theorem applyDue_ok (s : State) (due : List Reshape) {orig : State} (ok0 : Ok orig s) :
    Ok orig (State.applyDue s due) := by
  unfold State.applyDue
  repeat' first
    | with_reducible assumption | intro _ | dsimp only | with_reducible apply ok_ite | with_reducible apply ok_iteP
    | with_reducible apply ok_elim | with_reducible apply ok_elimP | with_reducible apply modGrade_ok
    | with_reducible apply modRhl_ok | with_reducible apply signal_ok | with_reducible apply applyReshape_ok
    | with_reducible refine each_ok (fun _ _ h => ?_) ?_ | split

theorem remasterDue_ok (s : State) {orig : State} (ok0 : Ok orig s) :
    Ok orig (State.remasterDue s) := by
  unfold State.remasterDue
  repeat' first
    | with_reducible assumption | intro _ | dsimp only | with_reducible apply ok_ite | with_reducible apply ok_iteP
    | with_reducible apply ok_elim | with_reducible apply ok_elimP | with_reducible apply remaster_ok | split

theorem ringDown_ok (s : State) {orig : State} (ok0 : Ok orig s) :
    Ok orig (State.ringDown s) := by
  unfold State.ringDown
  repeat' first
    | with_reducible assumption | intro _ | dsimp only | with_reducible apply ok_ite | with_reducible apply ok_iteP
    | with_reducible apply ok_elim | with_reducible apply ok_elimP | with_reducible apply modRhl_ok
    | with_reducible apply refreshGood_ok | with_reducible apply realignLink_ok | with_reducible apply leaveDomain_ok | split

theorem restartTraining_ok (s : State) {orig : State} (ok0 : Ok orig s) :
    Ok orig (State.restartTraining s) := by
  unfold State.restartTraining
  repeat' first
    | with_reducible assumption | intro _ | dsimp only | with_reducible apply ok_ite | with_reducible apply ok_iteP
    | with_reducible apply ok_elim | with_reducible apply ok_elimP | with_reducible apply modRhl_ok
    | with_reducible apply reshapeEvent_ok | with_reducible apply ringDown_ok | split

theorem writeRank_ok (s : State) (id slot : Nat) {orig : State} (ok0 : Ok orig s) :
    Ok orig (State.writeRank s id slot) := by
  unfold State.writeRank
  repeat' first
    | with_reducible assumption | intro _ | dsimp only | with_reducible apply ok_ite | with_reducible apply ok_iteP
    | with_reducible apply ok_elim | with_reducible apply ok_elimP | with_reducible apply modRhl_ok
    | with_reducible apply ringDown_ok | with_reducible apply restartTraining_ok | split

theorem modColl_ok (s : State) (step : Nat) (f : Coll → Coll) {orig : State} (ok0 : Ok orig s) :
    Ok orig (State.modColl s step f) := by
  unfold State.modColl
  repeat' first
    | with_reducible assumption | intro _ | dsimp only | with_reducible apply ok_ite | with_reducible apply ok_iteP
    | with_reducible apply ok_elim | with_reducible apply ok_elimP | with_reducible apply modRhl_ok | split

theorem collPut_ok (s : State) (c : Coll) (e : Nat) (ws : List W32) {orig : State} (ok0 : Ok orig s) :
    Ok orig (State.collPut s c e ws) := by
  unfold State.collPut
  repeat' first
    | with_reducible assumption | intro _ | dsimp only | with_reducible apply ok_ite | with_reducible apply ok_iteP
    | with_reducible apply ok_elim | with_reducible apply ok_elimP | with_reducible apply writeLocal_ok | split

theorem reserveCredits_ok (s : State) (l : Nat) (red : Bool) (c : Coll) (n : Nat) {orig : State} (ok0 : Ok orig s) :
    Ok orig (State.reserveCredits s l red c n) := by
  unfold State.reserveCredits
  repeat' first
    | with_reducible assumption | intro _ | dsimp only | with_reducible apply ok_ite | with_reducible apply ok_iteP
    | with_reducible apply ok_elim | with_reducible apply ok_elimP | with_reducible apply modLink_ok | split

theorem returnCredits_ok (s : State) (step : Nat) {orig : State} (ok0 : Ok orig s) :
    Ok orig (State.returnCredits s step) := by
  unfold State.returnCredits
  repeat' first
    | with_reducible assumption | intro _ | dsimp only | with_reducible apply ok_ite | with_reducible apply ok_iteP
    | with_reducible apply ok_elim | with_reducible apply ok_elimP | with_reducible apply modRhl_ok | split

theorem collSend_ok (s : State) (step : Nat) (y : Bool) (f : RingFlit) {orig : State} (ok0 : Ok orig s) :
    Ok orig (State.collSend s step y f) := by
  unfold State.collSend
  repeat' first
    | with_reducible assumption | intro _ | dsimp only | with_reducible apply ok_ite | with_reducible apply ok_iteP
    | with_reducible apply ok_elim | with_reducible apply ok_elimP | with_reducible apply emit_ok
    | with_reducible apply modColl_ok | split

theorem flushWaiting_ok (s : State) {orig : State} (ok0 : Ok orig s) :
    Ok orig (State.flushWaiting s) := by
  unfold State.flushWaiting
  repeat' first
    | with_reducible assumption | intro _ | dsimp only | with_reducible apply ok_ite | with_reducible apply ok_iteP
    | with_reducible apply ok_elim | with_reducible apply ok_elimP | with_reducible apply modColl_ok
    | with_reducible apply reserveCredits_ok | with_reducible apply collSend_ok
    | with_reducible refine each_ok (fun _ _ h => ?_) ?_ | split

theorem sendChunk_ok (s : State) (c : Coll) (ph : CollPhase) (red : Bool) (chunk lo n : Nat) {orig : State} (ok0 : Ok orig s) :
    Ok orig (State.sendChunk s c ph red chunk lo n) := by
  unfold State.sendChunk
  repeat' first
    | with_reducible assumption | intro _ | dsimp only | with_reducible apply ok_ite | with_reducible apply ok_iteP
    | with_reducible apply ok_elim | with_reducible apply ok_elimP | with_reducible apply collSend_ok
    | with_reducible refine each_ok (fun _ _ h => ?_) ?_ | split

theorem collFlit_ok (s : State) (c : Coll) (ph : CollPhase) (f : RingFlit) {orig : State} (ok0 : Ok orig s) :
    Ok orig (State.collFlit s c ph f) := by
  unfold State.collFlit
  repeat' first
    | with_reducible assumption | intro _ | dsimp only | with_reducible apply ok_ite | with_reducible apply ok_iteP
    | with_reducible apply ok_elim | with_reducible apply ok_elimP | with_reducible apply faultStep_ok
    | with_reducible apply modColl_ok | with_reducible apply collPut_ok | with_reducible apply collSend_ok | split

theorem beginPhase_ok (s : State) (c : Coll) (ph : CollPhase) {orig : State} (ok0 : Ok orig s) :
    Ok orig (State.beginPhase s c ph) := by
  unfold State.beginPhase
  repeat' first
    | with_reducible assumption | intro _ | dsimp only | with_reducible apply ok_ite | with_reducible apply ok_iteP
    | with_reducible apply ok_elim | with_reducible apply ok_elimP | with_reducible apply modColl_ok
    | with_reducible apply reserveCredits_ok | with_reducible apply returnCredits_ok | with_reducible apply sendChunk_ok | split

theorem runEarly_ok (s : State) (c : Coll) (ph : CollPhase) {orig : State} (ok0 : Ok orig s) :
    Ok orig (State.runEarly s c ph) := by
  unfold State.runEarly
  repeat' first
    | with_reducible assumption | intro _ | dsimp only | with_reducible apply ok_ite | with_reducible apply ok_iteP
    | with_reducible apply ok_elim | with_reducible apply ok_elimP | with_reducible apply modColl_ok
    | with_reducible apply collFlit_ok | with_reducible refine each_ok (fun _ _ h => ?_) ?_ | split
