-- ==== Sys2Proof/Laws/OkCommands.lean ====
section
/-! SUPPORT. What `Ok` says of the commands of the stacks, tempo, ring, loader, power, resets, background work, engines, fabric, host and
registers: one lemma for each. -/

namespace Sys2Proof.Laws

open Sys2Proof Sys2Proof.Machine

/-! ## Machine/StackCmds.lean -/

theorem failChannel_ok (s : State) (x : Nat) {orig : State} (ok0 : Ok orig s) :
    Ok orig (failChannel s x) := by
  unfold failChannel
  repeat' first
    | with_reducible assumption | intro _ | dsimp only | with_reducible apply ok_ite | with_reducible apply ok_iteP
    | with_reducible apply ok_elim | with_reducible apply ok_elimP | with_reducible apply modStack_ok | split

theorem dataExhausted_ok (s : State) (x line : Nat) {orig : State} (ok0 : Ok orig s) :
    Ok orig (dataExhausted s x line) := by
  unfold dataExhausted
  repeat' first
    | with_reducible assumption | intro _ | dsimp only | with_reducible apply ok_ite | with_reducible apply ok_iteP
    | with_reducible apply ok_elim | with_reducible apply ok_elimP | with_reducible apply modStack_ok
    | with_reducible apply recordErr_ok | with_reducible apply failChannel_ok | ((with_reducible apply modMem_ok); · intro m; rfl)
    | ((with_reducible apply modMem_ok_wf); · intro m w; rfl) | split

theorem poisonRead_ok (s : State) (line : Nat) {orig : State} (ok0 : Ok orig s) :
    Ok orig (poisonRead s line) := by
  unfold poisonRead
  repeat' first
    | with_reducible assumption | intro _ | dsimp only | with_reducible apply ok_ite | with_reducible apply ok_iteP
    | with_reducible apply ok_elim | with_reducible apply ok_elimP | with_reducible apply poisonFill_ok
    | with_reducible apply directEnds_ok | split

theorem poisonLine_ok (s : State) (line : Nat) {orig : State} (ok0 : Ok orig s) : Ok orig (poisonLine s line) :=
  modMem_ok_wf (fun m w => foldl_wf _ (fun m k w => foldl_wf _ (fun m b w => setPoison_wf _ _ _ w) _ _ w) _ _ w) ok0

theorem retriesOver_ok (s : State) (x line : Nat) (kind : ParityKind) {orig : State} (ok0 : Ok orig s) :
    Ok orig (retriesOver s x line kind) := by
  unfold retriesOver
  repeat' first
    | with_reducible assumption | intro _ | dsimp only | with_reducible apply ok_ite | with_reducible apply ok_iteP
    | with_reducible apply ok_elim | with_reducible apply ok_elimP | with_reducible apply modStack_ok
    | with_reducible apply recordErr_ok | with_reducible apply failChannel_ok | with_reducible apply dataExhausted_ok
    | with_reducible apply poisonRead_ok | with_reducible apply poisonLine_ok | split

theorem parityRetry_ok (s : State) (x line : Nat) (kind : ParityKind) (pass : Bool) {orig : State} (ok0 : Ok orig s) :
    Ok orig (parityRetry s x line kind pass) := by
  unfold parityRetry
  repeat' first
    | with_reducible assumption | intro _ | dsimp only | with_reducible apply ok_ite | with_reducible apply ok_iteP
    | with_reducible apply ok_elim | with_reducible apply ok_elimP | with_reducible apply modStack_ok
    | with_reducible apply retriesOver_ok | ((with_reducible apply modMem_ok); · intro m; rfl)
    | ((with_reducible apply modMem_ok_wf); · intro m w; rfl) | split

theorem countRow_ok (s : State) (e : Remap) (found : List Burst) {orig : State} (ok0 : Ok orig s) :
    Ok orig (countRow s e found) := by
  unfold countRow
  repeat' first
    | with_reducible assumption | intro _ | dsimp only | with_reducible apply ok_ite | with_reducible apply ok_iteP
    | with_reducible apply ok_elim | with_reducible apply ok_elimP | with_reducible apply eccCount_ok
    | with_reducible apply take_ok | with_reducible refine each_ok (fun _ _ h => ?_) ?_ | split

theorem copyRow_ok (s : State) (e : Remap) (found : List Burst) {orig : State} (ok0 : Ok orig s) : Ok orig (copyRow s e found) :=
  modMem_ok_wf (fun m w => foldl_wf _ (fun m b w => copyBurst_wf _ _ _ _ _ w) _ _ w) ok0

theorem execRemapCopyDone_ok (entry : Nat) (found : List Burst) (s : State) : ∀ t, execRemapCopyDone entry found s = .next t → Ok s t := by
  intro t h
  have e : t = _ := (Host.Outcome.next.inj h).symm
  rw [e]; clear e h
  have ok0 : Ok s s := ok_refl _
  repeat' first
    | with_reducible assumption | intro _ | dsimp only | with_reducible apply ok_ite | with_reducible apply ok_iteP
    | with_reducible apply ok_elim | with_reducible apply ok_elimP | with_reducible apply order_ok
    | with_reducible apply countRow_ok | with_reducible apply copyRow_ok | ((with_reducible apply modMem_ok); · intro m; rfl)
    | ((with_reducible apply modMem_ok_wf); · intro m w; rfl) | split

theorem execRemapTakeEffect_ok (entry : Nat) (s : State) : ∀ t, execRemapTakeEffect entry s = .next t → Ok s t := by
  intro t h
  have e : t = _ := (Host.Outcome.next.inj h).symm
  rw [e]; clear e h
  have ok0 : Ok s s := ok_refl _
  repeat' first
    | with_reducible assumption | intro _ | dsimp only | with_reducible apply ok_ite | with_reducible apply ok_iteP
    | with_reducible apply ok_elim | with_reducible apply ok_elimP | with_reducible apply order_ok
    | ((with_reducible apply modMem_ok); · intro m; rfl) | ((with_reducible apply modMem_ok_wf); · intro m w; rfl) | split

theorem execRepairLogWrite_ok (entry : Nat) (s : State) : ∀ t, execRepairLogWrite entry s = .next t → Ok s t := by
  intro t h
  have e : t = _ := (Host.Outcome.next.inj h).symm
  rw [e]; clear e h
  have ok0 : Ok s s := ok_refl _
  repeat' first
    | with_reducible assumption | intro _ | dsimp only | with_reducible apply ok_ite | with_reducible apply ok_iteP
    | with_reducible apply ok_elim | with_reducible apply ok_elimP | with_reducible apply modFlash_ok
    | with_reducible apply order_ok | ((with_reducible apply modMem_ok); · intro m; rfl)
    | ((with_reducible apply modMem_ok_wf); · intro m w; rfl) | split

theorem refreshOne_ok (s : State) (t c n : Nat) {orig : State} (ok0 : Ok orig s) :
    Ok orig (refreshOne s t c n) := by
  unfold refreshOne
  repeat' first
    | with_reducible assumption | intro _ | dsimp only | with_reducible apply ok_ite | with_reducible apply ok_iteP
    | with_reducible apply ok_elim | with_reducible apply ok_elimP | with_reducible apply modStack_ok
    | ((with_reducible apply modMem_ok); · intro m; rfl) | ((with_reducible apply modMem_ok_wf); · intro m w; rfl) | split

theorem startRetrain_ok (s : State) {orig : State} (ok0 : Ok orig s) :
    Ok orig (startRetrain s) := by
  unfold startRetrain
  repeat' first
    | with_reducible assumption | intro _ | dsimp only | with_reducible apply ok_ite | with_reducible apply ok_iteP
    | with_reducible apply ok_elim | with_reducible apply ok_elimP | with_reducible apply modGln_ok | split

theorem retrainSlot_ok (s : State) (c : Nat) {orig : State} (ok0 : Ok orig s) :
    Ok orig (retrainSlot s c) := by
  unfold retrainSlot
  repeat' first
    | with_reducible assumption | intro _ | dsimp only | with_reducible apply ok_ite | with_reducible apply ok_iteP
    | with_reducible apply ok_elim | with_reducible apply ok_elimP | with_reducible apply modGln_ok | split

theorem execRefreshSlot_ok (c : Fin 64) (n : Nat) (s : State) : ∀ t, execRefreshSlot c n s = .next t → Ok s t := by
  intro t h
  have e : t = _ := (Host.Outcome.next.inj h).symm
  rw [e]; clear e h
  have ok0 : Ok s s := ok_refl _
  repeat' first
    | with_reducible assumption | intro _ | dsimp only | with_reducible apply ok_ite | with_reducible apply ok_iteP
    | with_reducible apply ok_elim | with_reducible apply ok_elimP | with_reducible apply refreshOne_ok
    | with_reducible apply retrainSlot_ok | ((with_reducible apply modMem_ok); · intro m; rfl)
    | ((with_reducible apply modMem_ok_wf); · intro m w; rfl) | with_reducible refine each_ok (fun _ _ h => ?_) ?_ | split

theorem tripStack_ok (s : State) (t : Nat) {orig : State} (ok0 : Ok orig s) :
    Ok orig (tripStack s t) := by
  unfold tripStack
  repeat' first
    | with_reducible assumption | intro _ | dsimp only | with_reducible apply ok_ite | with_reducible apply ok_iteP
    | with_reducible apply ok_elim | with_reducible apply ok_elimP | with_reducible apply modRhl_ok
    | with_reducible apply modStack_ok | with_reducible apply endStep_ok | with_reducible apply sendUpdate_ok
    | with_reducible refine each_ok (fun _ _ h => ?_) ?_ | with_reducible refine ok_foldl (fun _ _ h => ?_) _ ?_
    | with_reducible refine ok_foldlP (fun v => v.1) (fun _ _ h => ?_) _ ?_ | split

theorem warnStack_ok (s : State) (t : Nat) {orig : State} (ok0 : Ok orig s) :
    Ok orig (warnStack s t) := by
  unfold warnStack
  repeat' first
    | with_reducible assumption | intro _ | dsimp only | with_reducible apply ok_ite | with_reducible apply ok_iteP
    | with_reducible apply ok_elim | with_reducible apply ok_elimP | with_reducible apply modStack_ok
    | with_reducible apply event_ok | split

# # # #

EXERCISE DESCRIPTION -> Wherever the word "refine" appears in the listing above, copy that line.

RESULT FOR THIS TASK ->
    | with_reducible refine each_ok (fun _ _ h => ?_) ?_ | split
    | with_reducible refine each_ok (fun _ _ h => ?_) ?_ | split
    | with_reducible refine each_ok (fun _ _ h => ?_) ?_ | split
    | with_reducible apply collFlit_ok | with_reducible refine each_ok (fun _ _ h => ?_) ?_ | split
    | with_reducible apply take_ok | with_reducible refine each_ok (fun _ _ h => ?_) ?_ | split
    | ((with_reducible apply modMem_ok_wf); · intro m w; rfl) | with_reducible refine each_ok (fun _ _ h => ?_) ?_ | split
    | with_reducible refine each_ok (fun _ _ h => ?_) ?_ | with_reducible refine ok_foldl (fun _ _ h => ?_) _ ?_
    | with_reducible refine ok_foldlP (fun v => v.1) (fun _ _ h => ?_) _ ?_ | split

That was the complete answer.